March 2024
tl;dr: Large scale visual pre-training helps robotic learning tasks by increasing sample efficiency, achieving better with fewer learning.
We can approach representation learning for robotics from two ends: shared representations on the perception side or shared representations on the action side. The focus of MVP is on shared visual representations.
Visual pretraining via a masked autoencoder (MAE), frozen, and then passed into a learnable control module. We train control policies per task, on top of the same frozen encoder for all downstream robotic tasks and embodiments.
Note that this pretraining is vision-only and is NOT multimodal. See follow up work to extend to multimodal pretraining in RPT, with the frozen vision pretraining from MVP.
MVP generates vision tokens and is essentially one type of continuous vision tokenizer, in contrast with discrete vision tokenizer such as VQ-VAE or MAGVIT-V2.

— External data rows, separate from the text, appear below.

theorem saveSticky_fits {g : Foot} {s0 : State} (s : State) (hle : (Foot.of [] [.pwr]).le g = true) (h0 : s0.Fits g s) : s0.Fits g (State.saveSticky s) := by
  refine fits_app hle ?_ h0
  unfold State.saveSticky
  repeat' first
    | (extract_lets +onlyGivenNames x
       first
       | (refine fits_cut (p := State.Fits (Foot.of [] [.pwr]) s x) ?_ ?_; rotate_left; intro hx; clear_value x; rotate_left; subst x)
       | (refine part_cut (α := type_of% x) (by constructor) ?_; subst x)
       | clear_value x
       | subst x)
    | ((with_reducible refine side_ok ?_); exact rfl)
    | with_reducible assumption
    | ((with_reducible refine keep_goal ?_); exact keep_refl)
    | with_reducible exact fits_refl _ _
    | with_reducible apply withPwr_fits
    | with_reducible apply withPwr_fits
    | split
    | with_reducible refine fits_snd (by assumption) ?_
    | with_reducible refine fits_thd (by assumption) ?_
    | dsimp only

theorem linksDeep_fits {g : Foot} {s0 : State} (s : State) (hle : (Foot.of [0x00, 0x01, 0x08, 0x09, 0x0A, 0x40, 0x50, 0x68, 0x70, 0x71] [.flt, .evr, .saf, .quartz, .lnkA, .lnkB, .side, .lanes]).le g = true) (h0 : s0.Fits g s) : s0.Fits g (State.linksDeep s) := by
  refine fits_app hle ?_ h0
  unfold State.linksDeep
  repeat' first
    | (extract_lets +onlyGivenNames x
       first
       | (refine fits_cut (p := State.Fits (Foot.of [0x00, 0x01, 0x08, 0x09, 0x0A, 0x40, 0x50, 0x68, 0x70, 0x71] [.flt, .evr, .saf, .quartz, .lnkA, .lnkB, .side, .lanes]) s x) ?_ ?_; rotate_left; intro hx; clear_value x; rotate_left; subst x)
       | (refine part_cut (α := type_of% x) (by constructor) ?_; subst x)
       | clear_value x
       | subst x)
    | ((with_reducible refine side_ok ?_); exact rfl)
    | with_reducible assumption
    | ((with_reducible refine keep_goal ?_); exact keep_refl)
    | with_reducible exact fits_refl _ _
    | with_reducible refine fits_foldl _ _ (fun x hx u hu => ?_) ?_
    | with_reducible apply put_fits
    | with_reducible apply linkTo_fits
    | with_reducible apply setLock_fits
    | with_reducible apply sideTo_fits
    | ((with_reducible refine side_ok ?_); exact lnk_unit rfl)
    | split

theorem linksLeaveDeep_fits {g : Foot} {s0 : State} (s : State) (hle : (Foot.of [0x08, 0x09, 0x0A] [.lnkA, .lnkB]).le g = true) (h0 : s0.Fits g s) : s0.Fits g (State.linksLeaveDeep s) := by
  refine fits_app hle ?_ h0
  unfold State.linksLeaveDeep
  repeat' first
    | (extract_lets +onlyGivenNames x
       first
       | (refine fits_cut (p := State.Fits (Foot.of [0x08, 0x09, 0x0A] [.lnkA, .lnkB]) s x) ?_ ?_; rotate_left; intro hx; clear_value x; rotate_left; subst x)
       | (refine part_cut (α := type_of% x) (by constructor) ?_; subst x)
       | clear_value x
       | subst x)
    | ((with_reducible refine side_ok ?_); exact rfl)
    | with_reducible assumption
    | ((with_reducible refine keep_goal ?_); exact keep_refl)
    | with_reducible exact fits_refl _ _
    | with_reducible refine fits_foldl _ _ (fun x hx u hu => ?_) ?_
    | with_reducible apply put_fits
    | with_reducible apply linkTo_fits
    | split

theorem entryOff_fits {g : Foot} {s0 : State} (s : State) (hle : (Foot.of [0x00, 0x01, 0x03, 0x08, 0x09, 0x0A, 0x0B, 0x18, 0x30, 0x40, 0x50, 0x60, 0x68, 0x70, 0x71] [.pend, .pendPages, .flt, .evr, .saf, .quartz, .lnkA, .lnkB, .side, .cmp, .glare, .lanes, .tln, .seg, .pwr]).le g = true) (h0 : s0.Fits g s) : s0.Fits g (State.entryOff s) := by
  refine fits_app hle ?_ h0
  unfold State.entryOff
  repeat' first
    | (extract_lets +onlyGivenNames x
       first
       | (refine fits_cut (p := State.Fits (Foot.of [0x00, 0x01, 0x03, 0x08, 0x09, 0x0A, 0x0B, 0x18, 0x30, 0x40, 0x50, 0x60, 0x68, 0x70, 0x71] [.pend, .pendPages, .flt, .evr, .saf, .quartz, .lnkA, .lnkB, .side, .cmp, .glare, .lanes, .tln, .seg, .pwr]) s x) ?_ ?_; rotate_left; intro hx; clear_value x; rotate_left; subst x)
       | (refine part_cut (α := type_of% x) (by constructor) ?_; subst x)
       | clear_value x
       | subst x)
    | ((with_reducible refine side_ok ?_); exact rfl)
    | with_reducible assumption
    | ((with_reducible refine keep_goal ?_); exact keep_refl)
    | with_reducible exact fits_refl _ _
    | with_reducible apply put_fits
    | with_reducible apply endFrames_fits
    | with_reducible apply lanesOff_fits
    | with_reducible apply linksDeep_fits
    | with_reducible apply pwrTo_fits
    | with_reducible apply rootGate_fits
    | with_reducible apply soutsOff_fits
    | with_reducible apply wdtSuspend_fits
    | with_reducible apply withPwr_fits
    | with_reducible apply withSaf_fits
    | with_reducible apply withSeg_fits
    | with_reducible apply withPwr_fits
    | with_reducible apply withSaf_fits
    | with_reducible apply withSeg_fits
    | split

theorem pmbFail_fits {g : Foot} {s0 : State} (s : State) (hle : (Foot.of [0x00, 0x03, 0x40, 0x50, 0x68, 0x70, 0x71] [.flt, .evr, .saf, .lanes]).le g = true) (h0 : s0.Fits g s) : s0.Fits g (State.pmbFail s) := by
  refine fits_app hle ?_ h0
  unfold State.pmbFail
  repeat' first
    | (extract_lets +onlyGivenNames x
       first
       | (refine fits_cut (p := State.Fits (Foot.of [0x00, 0x03, 0x40, 0x50, 0x68, 0x70, 0x71] [.flt, .evr, .saf, .lanes]) s x) ?_ ?_; rotate_left; intro hx; clear_value x; rotate_left; subst x)
       | (refine part_cut (α := type_of% x) (by constructor) ?_; subst x)
       | clear_value x
       | subst x)
    | ((with_reducible refine side_ok ?_); exact rfl)
    | with_reducible assumption
    | ((with_reducible refine keep_goal ?_); exact keep_refl)
    | with_reducible exact fits_refl _ _
    | with_reducible apply evt_fits
    | with_reducible apply incSat_fits
    | with_reducible apply raise_fits
    | ((with_reducible refine side_ok ?_); exact tl_unit rfl)
    | ((with_reducible refine side_ok ?_); exact be_unit rfl)
    | ((with_reducible refine side_ok ?_); exact lay_unit rfl)
    | ((with_reducible refine side_ok ?_); exact crc_unit rfl)
    | ((with_reducible refine side_ok ?_); exact lnk_unit rfl)
    | split

theorem deepEnter_fits {g : Foot} {s0 : State} (s : State) (lyOk : Bool) (hle : (Foot.of [0x00, 0x01, 0x03, 0x08, 0x09, 0x0A, 0x0B, 0x10, 0x18, 0x30, 0x40, 0x50, 0x60, 0x68, 0x70, 0x71] [.pend, .pendPages, .mem, .flt, .evr, .saf, .quartz, .lnkA, .lnkB, .side, .spi, .cmp, .glare, .lanes, .tln, .flx, .seg, .thm, .pwr]).le g = true) (h0 : s0.Fits g s) : s0.Fits g (State.deepEnter s lyOk) := by
  refine fits_app hle ?_ h0
  unfold State.deepEnter
  repeat' first
    | (extract_lets +onlyGivenNames x
       first
       | (refine fits_cut (p := State.Fits (Foot.of [0x00, 0x01, 0x03, 0x08, 0x09, 0x0A, 0x0B, 0x10, 0x18, 0x30, 0x40, 0x50, 0x60, 0x68, 0x70, 0x71] [.pend, .pendPages, .mem, .flt, .evr, .saf, .quartz, .lnkA, .lnkB, .side, .spi, .cmp, .glare, .lanes, .tln, .flx, .seg, .thm, .pwr]) s x) ?_ ?_; rotate_left; intro hx; clear_value x; rotate_left; subst x)
       | (refine part_cut (α := type_of% x) (by constructor) ?_; subst x)
       | clear_value x
       | subst x)
    | ((with_reducible refine side_ok ?_); exact rfl)
    | with_reducible assumption
    | ((with_reducible refine keep_goal ?_); exact keep_refl)
    | with_reducible exact fits_refl _ _
    | with_reducible apply evt_fits
    | with_reducible apply entryOff_fits
    | with_reducible apply entrySaves_fits
    | with_reducible apply pmbFail_fits
    | with_reducible apply pwrTo_fits
    | with_reducible apply saveSticky_fits
    | with_reducible apply withPwr_fits
    | with_reducible apply withPwr_fits
    | split

theorem restoreWord_fits {g : Foot} {s0 : State} (s : State) (e : Nat × Word) (hp : g.hasUnit (groupPage (e.1 / 4096)) = true) (hle : (Foot.of [] []).le g = true) (h0 : s0.Fits g s) : s0.Fits g (State.restoreWord s e) := by
  unfold State.restoreWord
  repeat' first
    | (extract_lets +onlyGivenNames x
       first
       | (refine fits_cut (p := State.Fits g s0 x) ?_ ?_; rotate_left; intro hx; clear_value x; rotate_left; subst x)
       | (refine part_cut (α := type_of% x) (by constructor) ?_; subst x)
       | clear_value x
       | subst x)
    | with_reducible assumption
    | ((with_reducible refine keep_goal ?_); exact keep_refl)
    | ((with_reducible refine side_ok ?_); first | exact unit_via rfl hle | exact part_via rfl hle | exact le_via rfl hle)
    | with_reducible exact fits_refl _ _
    | with_reducible apply setWord_fits
    | split
    | with_reducible refine fits_snd (by assumption) ?_
    | with_reducible refine fits_thd (by assumption) ?_
    | dsimp only

/-- The core logic after DEEP; nothing bounds it. -/
theorem afterDeep_fits {g : Foot} {s0 : State} (s : State) (hle : Foot.free.le g = true) (h0 : s0.Fits g s) : s0.Fits g s.afterDeep := by
  refine fits_app hle ?_ h0
  unfold State.afterDeep
  extract_lets lvl strap crit bl fl ev rs qu fx go th pw se fu up t1 t2 t3 t4 t5
  have h1 : s.Fits Foot.free t1 := fits_free ⟨fun h => tabWf_filter _ h, fun h => regsWf_of (tabWf_filter _ (regsWf_regs h)) (tabWf_filter _ (regsWf_shadow h)) rfl,
    fun h => by
      simp only [State.shaped, Bool.and_eq_true] at h
      simp only [State.shaped, Bool.and_eq_true]
      exact ⟨⟨⟨⟨⟨⟨⟨⟨⟨rfl, h.1.1.1.1.1.1.1.1.2⟩, rfl⟩, rfl⟩, rfl⟩, h.1.1.1.1.2⟩, rfl⟩, rfl⟩, h.1.2⟩, h.2⟩,
    rfl, Nat.le_refl _, Nat.le_refl _, fun _ _ h => h⟩
  have h2 : s.Fits Foot.free t2 := fits_foldl _ _ (fun e _ u hu => restoreWord_fits u e rfl rfl hu) h1
  have h3 : s.Fits Foot.free t3 := withShadow_fits _ (fun h => regsWf_regs h) rfl h2
  have h4 : s.Fits Foot.free t4 := put_fits _ rfl (put_fits _ rfl (tapReset_fits _ rfl (senseFuses_fits _ rfl h3)))
  have h5 : s.Fits Foot.free t5 := put_fits _ rfl (put_fits _ rfl h4)
  exact fits_foldl _ _ (fun k _ u hu => put_fits _ rfl hu) (put_fits _ rfl h5)
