theorem fusProg_fits {g : Foot} {s0 : State} (s : State) (m : Master) (v : Word) (hle : (Foot.of [0x04, 0x7A] [.fus]).le g = true) (h0 : s0.Fits g s) : s0.Fits g (State.fusProg s m v) := by
  refine fits_app hle ?_ h0
  unfold State.fusProg
  repeat' first
    | (extract_lets +onlyGivenNames x
       first
       | (refine fits_cut (p := State.Fits (Foot.of [0x04, 0x7A] [.fus]) s x) ?_ ?_; rotate_left; intro hx; clear_value x; rotate_left; subst x)
       | (refine part_cut (α := type_of% x) (by constructor) ?_; subst x)
       | clear_value x
       | subst x)
    | ((with_reducible refine side_ok ?_); exact rfl)
    | with_reducible assumption
    | ((with_reducible refine keep_goal ?_); exact keep_refl)
    | with_reducible exact fits_refl _ _
    | with_reducible apply progRequest_fits
    | split

theorem lcTransition_fits {g : Foot} {s0 : State} (s : State) (m : Master) (target : Nat) (auth : Bool) (hle : (Foot.of [0x04, 0x78, 0x7A] [.fus]).le g = true) (h0 : s0.Fits g s) : s0.Fits g (State.lcTransition s m target auth) := by
  refine fits_app hle ?_ h0
  unfold State.lcTransition
  repeat' first
    | (extract_lets +onlyGivenNames x
       first
       | (refine fits_cut (p := State.Fits (Foot.of [0x04, 0x78, 0x7A] [.fus]) s x) ?_ ?_; rotate_left; intro hx; clear_value x; rotate_left; subst x)
       | (refine part_cut (α := type_of% x) (by constructor) ?_; subst x)
       | clear_value x
       | subst x)
    | ((with_reducible refine side_ok ?_); exact rfl)
    | with_reducible assumption
    | ((with_reducible refine keep_goal ?_); exact keep_refl)
    | with_reducible exact fits_refl _ _
    | with_reducible apply evt_fits
    | with_reducible apply fuseStart_fits
    | with_reducible apply progRefuse_fits
    | split

theorem lcReq_fits {g : Foot} {s0 : State} (s : State) (m : Master) (v : Word) (hle : (Foot.of [0x04, 0x78, 0x7A] [.fus]).le g = true) (h0 : s0.Fits g s) : s0.Fits g (State.lcReq s m v) := by
  refine fits_app hle ?_ h0
  unfold State.lcReq
  repeat' first
    | (extract_lets +onlyGivenNames x
       first
       | (refine fits_cut (p := State.Fits (Foot.of [0x04, 0x78, 0x7A] [.fus]) s x) ?_ ?_; rotate_left; intro hx; clear_value x; rotate_left; subst x)
       | (refine part_cut (α := type_of% x) (by constructor) ?_; subst x)
       | clear_value x
       | subst x)
    | ((with_reducible refine side_ok ?_); exact rfl)
    | with_reducible assumption
    | ((with_reducible refine keep_goal ?_); exact keep_refl)
    | with_reducible exact fits_refl _ _
    | with_reducible apply lcTransition_fits
    | split

theorem tapInstr_fits {g : Foot} {s0 : State} (s : State) (hle : (Foot.of [] [.sec]).le g = true) (h0 : s0.Fits g s) : s0.Fits g (State.tapInstr s) := by
  refine fits_app hle ?_ h0
  unfold State.tapInstr
  repeat' first
    | (extract_lets +onlyGivenNames x
       first
       | (refine fits_cut (p := State.Fits (Foot.of [] [.sec]) s x) ?_ ?_; rotate_left; intro hx; clear_value x; rotate_left; subst x)
       | (refine part_cut (α := type_of% x) (by constructor) ?_; subst x)
       | clear_value x
       | subst x)
    | ((with_reducible refine side_ok ?_); exact rfl)
    | with_reducible assumption
    | ((with_reducible refine keep_goal ?_); exact keep_refl)
    | with_reducible exact fits_refl _ _
    | with_reducible apply withSec_fits
    | with_reducible apply withSec_fits
    | split
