-- ==== Sys2Proof/Laws/ExecFits.lean ====
section
/-! SUPPORT. What each command may touch, and that it answers a next state and keeps what every command keeps: one lemma for each
meaning. -/

set_option linter.unusedTactic false
set_option linter.unreachableTactic false

namespace Sys2Proof.Laws

open Sys2Proof.Machine

theorem execRcStart_fits (fail : Nat) (s : State) : Does (Foot.of [0x00, 0x01, 0x02, 0x08, 0x09, 0x0A, 0x0B, 0x40, 0x50, 0x68, 0x70, 0x71, 0x79, 0x81] [.mem, .flt, .evr, .saf, .rst, .quartz, .lnkA, .lnkB, .side, .lanes, .sec, .fresh]) s (execRcStart fail s) := by
  unfold execRcStart
  repeat' first
    | (extract_lets +onlyGivenNames x
       first
       | (refine fits_cut (p := State.Fits (Foot.of [0x00, 0x01, 0x02, 0x08, 0x09, 0x0A, 0x0B, 0x40, 0x50, 0x68, 0x70, 0x71, 0x79, 0x81] [.mem, .flt, .evr, .saf, .rst, .quartz, .lnkA, .lnkB, .side, .lanes, .sec, .fresh]) s x) ?_ ?_; rotate_left; intro hx; clear_value x; rotate_left; subst x)
       | (refine part_cut (α := type_of% x) (by constructor) ?_; subst x)
       | clear_value x
       | subst x)
    | ((with_reducible refine side_ok ?_); exact rfl)
    | with_reducible assumption
    | ((with_reducible refine keep_goal ?_); exact keep_refl)
    | with_reducible exact fits_refl _ _
    | with_reducible refine does_next ?_
    | with_reducible apply put_fits
    | with_reducible apply begin_fits
    | with_reducible apply linksLock_fits
    | with_reducible apply rootGate_fits
    | with_reducible apply tryRelease_fits
    | with_reducible apply withQuartz_fits
    | with_reducible apply withQuartz_fits
    | split

theorem execRcRetry_fits (s : State) : Does (Foot.of [0x01] [.flt, .saf, .quartz]) s (execRcRetry s) := by
  unfold execRcRetry
  repeat' first
    | (extract_lets +onlyGivenNames x
       first
       | (refine fits_cut (p := State.Fits (Foot.of [0x01] [.flt, .saf, .quartz]) s x) ?_ ?_; rotate_left; intro hx; clear_value x; rotate_left; subst x)
       | (refine part_cut (α := type_of% x) (by constructor) ?_; subst x)
       | clear_value x
       | subst x)
    | ((with_reducible refine side_ok ?_); exact rfl)
    | with_reducible assumption
    | ((with_reducible refine keep_goal ?_); exact keep_refl)
    | with_reducible exact fits_refl _ _
    | with_reducible refine does_next ?_
    | with_reducible apply begin_fits
    | with_reducible apply rcAttempt_fits
    | split

theorem execRefCdrLock_fits (s : State) : Does (Foot.of [0x01, 0x08, 0x09] [.flt, .saf, .quartz]) s (execRefCdrLock s) := by
  unfold execRefCdrLock
  repeat' first
    | (extract_lets +onlyGivenNames x
       first
       | (refine fits_cut (p := State.Fits (Foot.of [0x01, 0x08, 0x09] [.flt, .saf, .quartz]) s x) ?_ ?_; rotate_left; intro hx; clear_value x; rotate_left; subst x)
       | (refine part_cut (α := type_of% x) (by constructor) ?_; subst x)
       | clear_value x
       | subst x)
    | ((with_reducible refine side_ok ?_); exact rfl)
    | with_reducible assumption
    | ((with_reducible refine keep_goal ?_); exact keep_refl)
    | with_reducible exact fits_refl _ _
    | with_reducible refine does_next ?_
    | with_reducible apply begin_fits
    | with_reducible apply refConnect_fits
    | with_reducible apply setLock_fits
    | split

theorem execAcqTmoExpiry_fits (s : State) : Does (Foot.of [0x01] [.flt, .saf, .quartz]) s (execAcqTmoExpiry s) := by
  unfold execAcqTmoExpiry
  repeat' first
    | (extract_lets +onlyGivenNames x
       first
       | (refine fits_cut (p := State.Fits (Foot.of [0x01] [.flt, .saf, .quartz]) s x) ?_ ?_; rotate_left; intro hx; clear_value x; rotate_left; subst x)
       | (refine part_cut (α := type_of% x) (by constructor) ?_; subst x)
       | clear_value x
       | subst x)
    | ((with_reducible refine side_ok ?_); exact rfl)
    | with_reducible assumption
    | ((with_reducible refine keep_goal ?_); exact keep_refl)
    | ((with_reducible refine keep_ok ?_); intro h; simpa [Saf.shaped, Quartz.shaped, Cmd.shaped, Glare.shaped, Gov.shaped, Cal.shaped, Flx.shaped, Fus.shaped, Upd.shaped] using h)
    | with_reducible exact fits_refl _ _
    | with_reducible refine does_next ?_
    | with_reducible apply evt_fits
    | with_reducible apply begin_fits
    | with_reducible apply refConnect_fits
    | with_reducible apply withQuartz_fits
    | with_reducible apply withQuartz_fits
    | split

theorem execRootLoopLock_fits (s : State) : Does (Foot.of [0x01] [.flt, .saf]) s (execRootLoopLock s) := by
  unfold execRootLoopLock
  repeat' first
    | (extract_lets +onlyGivenNames x
       first
       | (refine fits_cut (p := State.Fits (Foot.of [0x01] [.flt, .saf]) s x) ?_ ?_; rotate_left; intro hx; clear_value x; rotate_left; subst x)
       | (refine part_cut (α := type_of% x) (by constructor) ?_; subst x)
       | clear_value x
       | subst x)
    | ((with_reducible refine side_ok ?_); exact rfl)
    | with_reducible assumption
    | ((with_reducible refine keep_goal ?_); exact keep_refl)
    | with_reducible exact fits_refl _ _
    | with_reducible refine does_next ?_
    | with_reducible apply put_fits
    | with_reducible apply begin_fits
    | split

theorem execAcquireTimeout_fits (s : State) : Does (Foot.of [0x01] [.flt, .saf]) s (execAcquireTimeout s) := by
  unfold execAcquireTimeout
  repeat' first
    | (extract_lets +onlyGivenNames x
       first
       | (refine fits_cut (p := State.Fits (Foot.of [0x01] [.flt, .saf]) s x) ?_ ?_; rotate_left; intro hx; clear_value x; rotate_left; subst x)
       | (refine part_cut (α := type_of% x) (by constructor) ?_; subst x)
       | clear_value x
       | subst x)
    | ((with_reducible refine side_ok ?_); exact rfl)
    | with_reducible assumption
    | ((with_reducible refine keep_goal ?_); exact keep_refl)
    | with_reducible exact fits_refl _ _
    | with_reducible refine does_next ?_
    | with_reducible apply put_fits
    | with_reducible apply begin_fits
    | split

theorem execDividersRunning_fits (s : State) : Does (Foot.of [0x00, 0x01, 0x02, 0x08, 0x09, 0x0B, 0x40, 0x50, 0x68, 0x70, 0x71] [.mem, .lt, .slew, .ltApplied, .flt, .evr, .saf, .rst, .quartz, .lnkA, .lnkB, .lanes, .tln, .pwr]) s (execDividersRunning s) := by
  unfold execDividersRunning
  repeat' first
    | (extract_lets +onlyGivenNames x
       first
       | (refine fits_cut (p := State.Fits (Foot.of [0x00, 0x01, 0x02, 0x08, 0x09, 0x0B, 0x40, 0x50, 0x68, 0x70, 0x71] [.mem, .lt, .slew, .ltApplied, .flt, .evr, .saf, .rst, .quartz, .lnkA, .lnkB, .lanes, .tln, .pwr]) s x) ?_ ?_; rotate_left; intro hx; clear_value x; rotate_left; subst x)
       | (refine part_cut (α := type_of% x) (by constructor) ?_; subst x)
       | clear_value x
       | subst x)
    | ((with_reducible refine side_ok ?_); exact rfl)
    | with_reducible assumption
    | ((with_reducible refine keep_goal ?_); exact keep_refl)
    | with_reducible exact fits_refl _ _
    | with_reducible refine does_next ?_
    | with_reducible apply begin_fits
    | with_reducible apply rootLocked_fits
    | split

theorem execReferenceLoss_fits (s : State) : Does (Foot.of [0x01] [.flt, .saf, .quartz]) s (execReferenceLoss s) := by
  unfold execReferenceLoss
  repeat' first
    | (extract_lets +onlyGivenNames x
       first
       | (refine fits_cut (p := State.Fits (Foot.of [0x01] [.flt, .saf, .quartz]) s x) ?_ ?_; rotate_left; intro hx; clear_value x; rotate_left; subst x)
       | (refine part_cut (α := type_of% x) (by constructor) ?_; subst x)
       | clear_value x
       | subst x)
    | ((with_reducible refine side_ok ?_); exact rfl)
    | with_reducible assumption
    | ((with_reducible refine keep_goal ?_); exact keep_refl)
    | with_reducible exact fits_refl _ _
    | with_reducible refine does_next ?_
    | with_reducible apply begin_fits
    | with_reducible apply refLost_fits
    | split

theorem execLinkEligible_fits (s : State) : Does (Foot.of [0x01] [.flt, .saf, .quartz]) s (execLinkEligible s) := by
  unfold execLinkEligible
  repeat' first
    | (extract_lets +onlyGivenNames x
       first
       | (refine fits_cut (p := State.Fits (Foot.of [0x01] [.flt, .saf, .quartz]) s x) ?_ ?_; rotate_left; intro hx; clear_value x; rotate_left; subst x)
       | (refine part_cut (α := type_of% x) (by constructor) ?_; subst x)
       | clear_value x
       | subst x)
    | ((with_reducible refine side_ok ?_); exact rfl)
    | with_reducible assumption
    | ((with_reducible refine keep_goal ?_); exact keep_refl)
    | with_reducible exact fits_refl _ _
    | with_reducible refine does_next ?_
    | with_reducible apply begin_fits
    | with_reducible apply leaveHoldover_fits
    | split

theorem execFreqWindowEnd_fits (l : Nat) (ppm : Int) (s : State) : Does (Foot.of [0x01] [.flt, .saf, .quartz]) s (execFreqWindowEnd l ppm s) := by
  unfold execFreqWindowEnd
  repeat' first
    | (extract_lets +onlyGivenNames x
       first
       | (refine fits_cut (p := State.Fits (Foot.of [0x01] [.flt, .saf, .quartz]) s x) ?_ ?_; rotate_left; intro hx; clear_value x; rotate_left; subst x)
       | (refine part_cut (α := type_of% x) (by constructor) ?_; subst x)
       | clear_value x
       | subst x)
    | ((with_reducible refine side_ok ?_); exact rfl)
    | with_reducible assumption
    | ((with_reducible refine keep_goal ?_); exact keep_refl)
    | ((with_reducible refine keep_ok ?_); intro h; simpa [Saf.shaped, Quartz.shaped, Cmd.shaped, Glare.shaped, Gov.shaped, Cal.shaped, Flx.shaped, Fus.shaped, Upd.shaped] using h)
    | with_reducible exact fits_refl _ _
    | with_reducible refine does_next ?_
    | with_reducible apply put_fits
    | with_reducible apply begin_fits
    | with_reducible apply withQuartz_fits
    | ((with_reducible refine side_ok ?_); exact lnk_unit rfl)
    | with_reducible apply withQuartz_fits
    | split

theorem execMuxSwitch_fits (wait : Nat) (s : State) : Does (Foot.of [0x01] [.flt, .saf, .quartz]) s (execMuxSwitch wait s) := by
  unfold execMuxSwitch
  repeat' first
    | (extract_lets +onlyGivenNames x
       first
       | (refine fits_cut (p := State.Fits (Foot.of [0x01] [.flt, .saf, .quartz]) s x) ?_ ?_; rotate_left; intro hx; clear_value x; rotate_left; subst x)
       | (refine part_cut (α := type_of% x) (by constructor) ?_; subst x)
       | clear_value x
       | subst x)
    | ((with_reducible refine side_ok ?_); exact rfl)
    | with_reducible assumption
    | ((with_reducible refine keep_goal ?_); exact keep_refl)
    | with_reducible exact fits_refl _ _
    | with_reducible refine does_next ?_
    | with_reducible apply begin_fits
    | with_reducible apply muxDone_fits
    | split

- Pretraining works under 3 conditions
- Diverse, real-world data.
- Self-supervision loss.
- Scalable architecture with transformers.
- Data source
- Internet and egocentric videos
- 4.5 million images, sufficiently large and diverse
- Model arch heavily based on MAE.
- MAE pretrianing is better than CLIP pretraining and train tabula rasa.
- High sample efficiency == low sample complexity. need fewer samples to learn a task.
- Masked Visual Pre-training for Motor Control, the foundation for this MVP work was not accepted at conf most likely.